To do: When you print the records, keep every line identical to the original.
------ Data supplied
-- ==== Sys2Proof/Machine/Strays.lean ====
section
/-! DEFINITION. The Stray List: recording a stray drop, reinduction, release and search (chapter 8). -/

namespace Sys2Proof.Machine

open Sys2Proof

/-- A record holds a nonzero tag when its tag field or its resolved tag equals it (R146). -/
def StrayRec.holds (tag : Nat) (r : StrayRec) : Bool := tag != 0 && (r.tag == tag || r.resolvedTag == tag)

/-- The record that holds a tag (R158). -/
def StrayList.find (l : StrayList) (tag : Nat) : Option StrayRec := l.recs.find? (StrayRec.holds tag)

/-- The first value from n on that no record bears, passing over at most `fuel` values (R147). -/
def freeSerial (recs : List StrayRec) : Nat → Nat → Nat
  | 0, n => n
  | fuel + 1, n => if recs.any (fun r => r.serial == n) then freeSerial recs fuel (nextSerial n) else n

/-- What the Discharge Scheduler hands over at a stray fire (R107). -/
structure StrayDrop where
  tag : Nat
  tag2 : Nat
  reason : StrayReason
  tray : Nat
  lap : Nat
  chute : Nat
  deriving DecidableEq, Repr

/-- A new record of a stray drop (R149). -/
def StrayDrop.record (d : StrayDrop) (serial second : Nat) : StrayRec :=
  { serial := serial, tag := d.tag, tag2 := d.tag2, reason := d.reason, tray := d.tray, lap := d.lap, chute := d.chute,
    second := second, repeats := 1, resolved := false, resolvedTag := 0, resolvedCabin := 0 }

/-- A record after a repeat of its bag (R148). -/
def StrayRec.again (d : StrayDrop) (second : Nat) (r : StrayRec) : StrayRec :=
  { r with
    tag := d.tag
    tag2 := d.tag2
    reason := d.reason
    tray := d.tray
    lap := d.lap
    chute := d.chute
    second := second
    repeats := satInc 255 r.repeats
    resolved := false
    resolvedTag := 0
    resolvedCabin := 0 }

/-- The list with a new record, which bears the counter's value, at its end; the counter advances to the next value that no record bears (R147, R149). -/
def StrayList.store (l : StrayList) (d : StrayDrop) (second : Nat) : StrayList :=
  { l with
    recs := l.recs ++ [d.record l.nextSerial second]
    nextSerial :=
      freeSerial (l.recs ++ [d.record l.nextSerial second]) Config.straysMax (Sys2Proof.nextSerial l.nextSerial) }

/-- The list with its first record holding the tag changed. -/
def updateFirst (p : StrayRec → Bool) (f : StrayRec → StrayRec) : List StrayRec → List StrayRec
  | [] => []
  | r :: rest => if p r then f r :: rest else r :: updateFirst p f rest

/-- STRAY's notice: outcome 1 NEW, 2 REPEAT, 3 LOST (R151, R198). -/
def StrayDrop.notice (d : StrayDrop) (serial outcome third : Nat) : Notice :=
  { Notice.of (.stray d.reason) with
    tray := some d.tray
    tag := d.tag
    chute := some d.chute
    detail1 := serial
    detail2 := outcome
    detail3 := third }

/-- Replaces the Stray List. -/
def withStrays (l : StrayList) (s : State) : State := { s with strays := l }

/-- Takes a stray drop handed on (R148 to R151). -/
def recordStray (d : StrayDrop) (s : State) : State :=
  match s.strays.find d.tag with
  | some r =>
    notify (d.notice r.serial 2 (satInc 255 r.repeats))
      (withStrays
        { s.strays with recs := updateFirst (StrayRec.holds d.tag) (StrayRec.again d s.session.clock) s.strays.recs } s)
  | none =>
    if s.strays.recs.length < Config.straysMax then
      notify (d.notice s.strays.nextSerial 1 0) (withStrays (s.strays.store d s.session.clock) s)
    else
      match s.strays.policy with
      | .keepOldest =>
        notify (d.notice 0 3 0) (withStrays { s.strays with lost := satInc Config.tallyMax s.strays.lost } s)
      | .dropOldest =>
        let l := { s.strays with recs := s.strays.recs.tail, lost := satInc Config.tallyMax s.strays.lost }
        notify (d.notice l.nextSerial 1 ((s.strays.recs.head?.map StrayRec.serial).getD 0))
          (withStrays (l.store d s.session.clock) s)

/-- REINDUCTED's notice (R153). -/
def StrayRec.reinductedNotice (r : StrayRec) (tray tag chute : Nat) : Notice :=
  { Notice.of (.reinducted r.reason) with
    tray := some tray
    tag := tag
    chute := some chute
    detail1 := r.serial
    detail2 := r.repeats }

/-- A deck route of a nonzero tag: in SORTING or DRAINING the record that holds it is removed with REINDUCTED (R153). -/
def reinduct (tray tag chute : Nat) (s : State) : State :=
  if s.mode = .sorting ∨ s.mode = .draining then
    match s.strays.find tag with
    | some r =>
      notify (r.reinductedNotice tray tag chute)
        (withStrays { s.strays with recs := s.strays.recs.eraseP (StrayRec.holds tag) } s)
    | none => s
  else s

/-- A record resolved with this tag and cabin (R154, R156). -/
def StrayRec.resolve (tag cabin : Nat) (r : StrayRec) : StrayRec :=
  { r with resolved := true, resolvedTag := tag, resolvedCabin := cabin }

/-- A record after the release of a tag: an OPEN SCREENING_HOLD record becomes RESOLVED with the entry's cabin (R154). -/
def StrayRec.release (tag cabin : Nat) (r : StrayRec) : StrayRec :=
  if r.resolved = false ∧ r.reason = .screeningHold then r.resolve tag cabin else r

/-- The Stray List is told of a release (R154). -/
def releaseStray (tag cabin : Nat) (s : State) : State :=
  withStrays { s.strays with recs := updateFirst (StrayRec.holds tag) (StrayRec.release tag cabin) s.strays.recs } s

end Sys2Proof.Machine
end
------------
Response below:
-- ==== Sys2Proof/Machine/Strays.lean ====
section
/-! DEFINITION. The Stray List: recording a stray drop, reinduction, release and search (chapter 8). -/

namespace Sys2Proof.Machine

open Sys2Proof

/-- A record holds a nonzero tag when its tag field or its resolved tag equals it (R146). -/
def StrayRec.holds (tag : Nat) (r : StrayRec) : Bool := tag != 0 && (r.tag == tag || r.resolvedTag == tag)

/-- The record that holds a tag (R158). -/
def StrayList.find (l : StrayList) (tag : Nat) : Option StrayRec := l.recs.find? (StrayRec.holds tag)

/-- The first value from n on that no record bears, passing over at most `fuel` values (R147). -/
def freeSerial (recs : List StrayRec) : Nat → Nat → Nat
  | 0, n => n
  | fuel + 1, n => if recs.any (fun r => r.serial == n) then freeSerial recs fuel (nextSerial n) else n

/-- What the Discharge Scheduler hands over at a stray fire (R107). -/
structure StrayDrop where
  tag : Nat
  tag2 : Nat
  reason : StrayReason
  tray : Nat
  lap : Nat
  chute : Nat
  deriving DecidableEq, Repr

/-- A new record of a stray drop (R149). -/
def StrayDrop.record (d : StrayDrop) (serial second : Nat) : StrayRec :=
  { serial := serial, tag := d.tag, tag2 := d.tag2, reason := d.reason, tray := d.tray, lap := d.lap, chute := d.chute,
    second := second, repeats := 1, resolved := false, resolvedTag := 0, resolvedCabin := 0 }

/-- A record after a repeat of its bag (R148). -/
def StrayRec.again (d : StrayDrop) (second : Nat) (r : StrayRec) : StrayRec :=
  { r with
    tag := d.tag
    tag2 := d.tag2
    reason := d.reason
    tray := d.tray
    lap := d.lap
    chute := d.chute
    second := second
    repeats := satInc 255 r.repeats
    resolved := false
    resolvedTag := 0
    resolvedCabin := 0 }

/-- The list with a new record, which bears the counter's value, at its end; the counter advances to the next value that no record bears (R147, R149). -/
def StrayList.store (l : StrayList) (d : StrayDrop) (second : Nat) : StrayList :=
  { l with
    recs := l.recs ++ [d.record l.nextSerial second]
    nextSerial :=
      freeSerial (l.recs ++ [d.record l.nextSerial second]) Config.straysMax (Sys2Proof.nextSerial l.nextSerial) }

/-- The list with its first record holding the tag changed. -/
def updateFirst (p : StrayRec → Bool) (f : StrayRec → StrayRec) : List StrayRec → List StrayRec
  | [] => []
  | r :: rest => if p r then f r :: rest else r :: updateFirst p f rest

/-- STRAY's notice: outcome 1 NEW, 2 REPEAT, 3 LOST (R151, R198). -/
def StrayDrop.notice (d : StrayDrop) (serial outcome third : Nat) : Notice :=
  { Notice.of (.stray d.reason) with
    tray := some d.tray
    tag := d.tag
    chute := some d.chute
    detail1 := serial
    detail2 := outcome
    detail3 := third }

/-- Replaces the Stray List. -/
def withStrays (l : StrayList) (s : State) : State := { s with strays := l }

/-- Takes a stray drop handed on (R148 to R151). -/
def recordStray (d : StrayDrop) (s : State) : State :=
  match s.strays.find d.tag with
  | some r =>
    notify (d.notice r.serial 2 (satInc 255 r.repeats))
      (withStrays
        { s.strays with recs := updateFirst (StrayRec.holds d.tag) (StrayRec.again d s.session.clock) s.strays.recs } s)
  | none =>
    if s.strays.recs.length < Config.straysMax then
      notify (d.notice s.strays.nextSerial 1 0) (withStrays (s.strays.store d s.session.clock) s)
    else
      match s.strays.policy with
      | .keepOldest =>
        notify (d.notice 0 3 0) (withStrays { s.strays with lost := satInc Config.tallyMax s.strays.lost } s)
      | .dropOldest =>
        let l := { s.strays with recs := s.strays.recs.tail, lost := satInc Config.tallyMax s.strays.lost }
        notify (d.notice l.nextSerial 1 ((s.strays.recs.head?.map StrayRec.serial).getD 0))
          (withStrays (l.store d s.session.clock) s)

/-- REINDUCTED's notice (R153). -/
def StrayRec.reinductedNotice (r : StrayRec) (tray tag chute : Nat) : Notice :=
  { Notice.of (.reinducted r.reason) with
    tray := some tray
    tag := tag
    chute := some chute
    detail1 := r.serial
    detail2 := r.repeats }

/-- A deck route of a nonzero tag: in SORTING or DRAINING the record that holds it is removed with REINDUCTED (R153). -/
def reinduct (tray tag chute : Nat) (s : State) : State :=
  if s.mode = .sorting ∨ s.mode = .draining then
    match s.strays.find tag with
    | some r =>
      notify (r.reinductedNotice tray tag chute)
        (withStrays { s.strays with recs := s.strays.recs.eraseP (StrayRec.holds tag) } s)
    | none => s
  else s

/-- A record resolved with this tag and cabin (R154, R156). -/
def StrayRec.resolve (tag cabin : Nat) (r : StrayRec) : StrayRec :=
  { r with resolved := true, resolvedTag := tag, resolvedCabin := cabin }

/-- A record after the release of a tag: an OPEN SCREENING_HOLD record becomes RESOLVED with the entry's cabin (R154). -/
def StrayRec.release (tag cabin : Nat) (r : StrayRec) : StrayRec :=
  if r.resolved = false ∧ r.reason = .screeningHold then r.resolve tag cabin else r

/-- The Stray List is told of a release (R154). -/
def releaseStray (tag cabin : Nat) (s : State) : State :=
  withStrays { s.strays with recs := updateFirst (StrayRec.holds tag) (StrayRec.release tag cabin) s.strays.recs } s

end Sys2Proof.Machine
end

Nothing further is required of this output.